Ministry of Labour and Social Affairs of Iran (, Vâzart-e Kaz-e vâ Amvâz-e Ajtema'i), was the main organ of Iranian Government in charge of the regulation and implementation of policies applicable to labour and social affairs.

History
After the Second World War and its social and economic effects, disagreements and strikes increased in different parts of the country, these pressures made the government of prime minister Ahmad Qavam to establish an independent office as "General Office of Labour" under the "Ministry of Profession and Art" in 1944. It couldn't solve the existed problems, so they came to a conclusion that in order to overcome the problems, they should pass a law for labour regulations.
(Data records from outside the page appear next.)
-- ==== Sys2Proof/Machine/Meters.lean ====
section
/-! DEFINITION. The Meter Front End's commands (spec/01_meter_inputs.md): level changes and accepted edges of the meter
inputs, cap and idle expiry, SET METERS and READ METERS. -/

namespace Sys2Proof.Machine

/-- The filter time of a filter code in ticks (Table 1-2). -/
def filterTicks : Nat → Nat
  | 0 => 0
  | 1 => 2
  | 2 => 5
  | _ => 20

/-- The level an input presents changes (R1): back at the accepted level it abandons the filter test; away from it, a test
starts with the filter time in force, unless one is under way. DESIGN CHOICE (log entry 24): a level that returns at the
instant at which the filter time has run out abandons the test, if its change is taken before the command for the edge. -/
def MeterInput.present (x : MeterInput) (high : Bool) : MeterInput :=
  if high = x.accepted then { x with presented := high, test := none }
  else { x with presented := high, test := some (x.test.getD (filterTicks x.filterCode)) }

/-- An accepted edge from high to low: the accepted level becomes low (R1). -/
def MeterInput.fall (x : MeterInput) : MeterInput := { x with accepted := false, test := none }

/-- METER_LEVEL_CHANGE (R1). With filter code 0 a test that starts succeeds at once. -/
def execMeterLevelChange (a : Arm) (m : Meter) (high : Bool) (s : State) : Host.Outcome State Fault Refusal :=
  let x := s.meter a m
  let t := s.modMeter a m fun y => y.present high
  if x.test = none ∧ high ≠ x.accepted ∧ filterTicks x.filterCode = 0 then
    if high then .next (t.pulse a m) else .next (t.modMeter a m MeterInput.fall)
  else .next t

/-- METER_PULSE_ACCEPTANCE (R4 to R8): a filter test on a rising level succeeds, its filter time run out. No effect without
such a test. -/
def execMeterPulseAcceptance (a : Arm) (m : Meter) (s : State) : Host.Outcome State Fault Refusal :=
  let x := s.meter a m
  if x.test = some 0 ∧ x.presented = true ∧ x.accepted = false then .next (s.pulse a m) else .next s

/-- METER_ACCEPTED_FALLING_EDGE (R1): a filter test on a falling level succeeds, its filter time run out. No effect without
such a test. -/
def execMeterAcceptedFallingEdge (a : Arm) (m : Meter) (s : State) : Host.Outcome State Fault Refusal :=
  let x := s.meter a m
  if x.test = some 0 ∧ x.presented = false ∧ x.accepted = true then .next (s.modMeter a m MeterInput.fall) else .next s

/-- So many ticks have passed since the input's last-edge time, with no further pulse accepted (R5, R6). -/
def MeterInput.quietFor (x : MeterInput) (now : BitVec 32) (ticks : Nat) : Bool :=
  match x.lastEdge with
  | none => false
  | some e => decide (ticks ≤ (now - e).toNat)

/-- CAP_EXPIRY (R5). It occurs 1,000,000 ticks after the last-edge time; where a pulse has been taken first the last-edge time
is that pulse's, and the expiry does not occur. -/
def execCapExpiry (a : Arm) (m : Meter) (s : State) : Host.Outcome State Fault Refusal :=
  if (s.meter a m).quietFor s.timebase Config.capTicks then
    .next (s.modMeter a m fun x => { x with lastInterval := some Config.capTicks, lastEdge := none, flowRate := 0 })
  else .next s

/-- IDLE_EXPIRY (R6). It occurs 200,000 ticks after the last-edge time; where a pulse has been taken first it does not occur,
and the flow rate stays that pulse's. -/
def execIdleExpiry (a : Arm) (m : Meter) (s : State) : Host.Outcome State Fault Refusal :=
  if (s.meter a m).quietFor s.timebase Config.idleTicks then .next (s.modMeter a m fun x => { x with flowRate := 0 })
  else .next s

/-- SET METERS' settings in an input (R14, R15). -/
def MeterInput.configure (x : MeterInput) (k filter minInterval : Nat) : MeterInput :=
  { x with k := k, filterCode := filter, minInterval := minInterval }

/-- A K-factor SET METERS takes (Table 1-3). -/
def kFactorValid (k : Nat) : Bool := decide (100 ≤ k) && decide (k ≤ 500000)

/-- SET METERS decided by the Meter Front End (R14). -/
def State.setMeters (s : State) (arm kb ke fb fe mb me : Nat) : Answer :=
  if h : arm < 8 then
    let a : Arm := ⟨arm, h⟩
    if (s.arms.get a).occ ≠ .outOfService then s.reply .inUse []
    else if !(kFactorValid kb && kFactorValid ke) || decide (3 < fb) || decide (3 < fe) then s.reply .refusedRange []
    else
      let nb := clamp 1 1000 mb
      let ne := clamp 1 1000 me
      { state := s.modMeters a fun x =>
          { x with base := x.base.configure kb fb nb, ethanol := x.ethanol.configure ke fe ne },
        code := adjustedIf (decide (nb ≠ mb) || decide (ne ≠ me)),
        fields := u8 arm ++ u32 kb ++ u32 ke ++ u8 fb ++ u8 fe ++ u16 nb ++ u16 ne }
  else s.reply .refusedRange []

/-- SET METERS (R14, R15). -/
def execSetMeters (arm kb ke fb fe mb me : Nat) (s : State) : Host.Outcome State Fault Refusal :=
  .next (s.serve .supervisor (.setMeters arm kb ke fb fe mb me) 10 (s.setMeters arm kb ke fb fe mb me))

/-- READ METERS' reply fields (R16). -/
def ArmMeters.report (x : ArmMeters) (arm : Nat) : List Byte :=
  u8 arm ++ u32 x.base.k ++ u32 x.ethanol.k ++ u8 x.base.filterCode ++ u8 x.ethanol.filterCode ++
  u16 x.base.minInterval ++ u16 x.ethanol.minInterval ++ u32 x.base.flowRate ++ u32 x.ethanol.flowRate ++
  u32 (x.base.lastInterval.getD 0) ++ u32 (x.ethanol.lastInterval.getD 0) ++
  u32 x.unassignedMl ++ u16 x.unassignedUl

/-- READ METERS decided by the Meter Front End: the reply is formed, and the unassigned counter then set to 0 (R16). -/
def State.readMeters (s : State) (arm : Nat) : Answer :=
  if h : arm < 8 then
    { state := s.modMeters ⟨arm, h⟩ fun x => { x with unassignedMl := 0, unassignedUl := 0 },
      code := .accepted, fields := (s.meters.get ⟨arm, h⟩).report arm }
  else s.reply .refusedRange []

/-- READ METERS (R16). -/
def execReadMeters (arm : Nat) (s : State) : Host.Outcome State Fault Refusal :=
  .next (s.serve .supervisor (.readMeters arm) 11 (s.readMeters arm))

end Sys2Proof.Machine
end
The first Labour law was approved by cabinet (but not the parliament) on May 18, 1946, in a special situation where the labour strikes was going to take a political aspect. The inability of "General Office of Labour" to overcome the difficulties and other reasons, resulted in the formation of the "Ministry of Labour and Advertisement" on August 4, 1946. Later it became "Ministry of Labor and Social Affairs", and after the Iranian 1979 revolution, many related organizations came under it. Ministry was dissolved on 3 August 2011.

List of Ministers
Pahlavi era:
Mozaffar Firuz was the first labour minister of Iran in Qavam cabinet. Amongst other ministers of the same post during the Pahlavi era were Ahmad Aramesh in the cabinet led by Ahmad Qavam, Ibrahim Alemi in the cabinet of Mohammad Mosaddegh and Manuchehr Azmun in Amir-Abbas Hoveida cabinet.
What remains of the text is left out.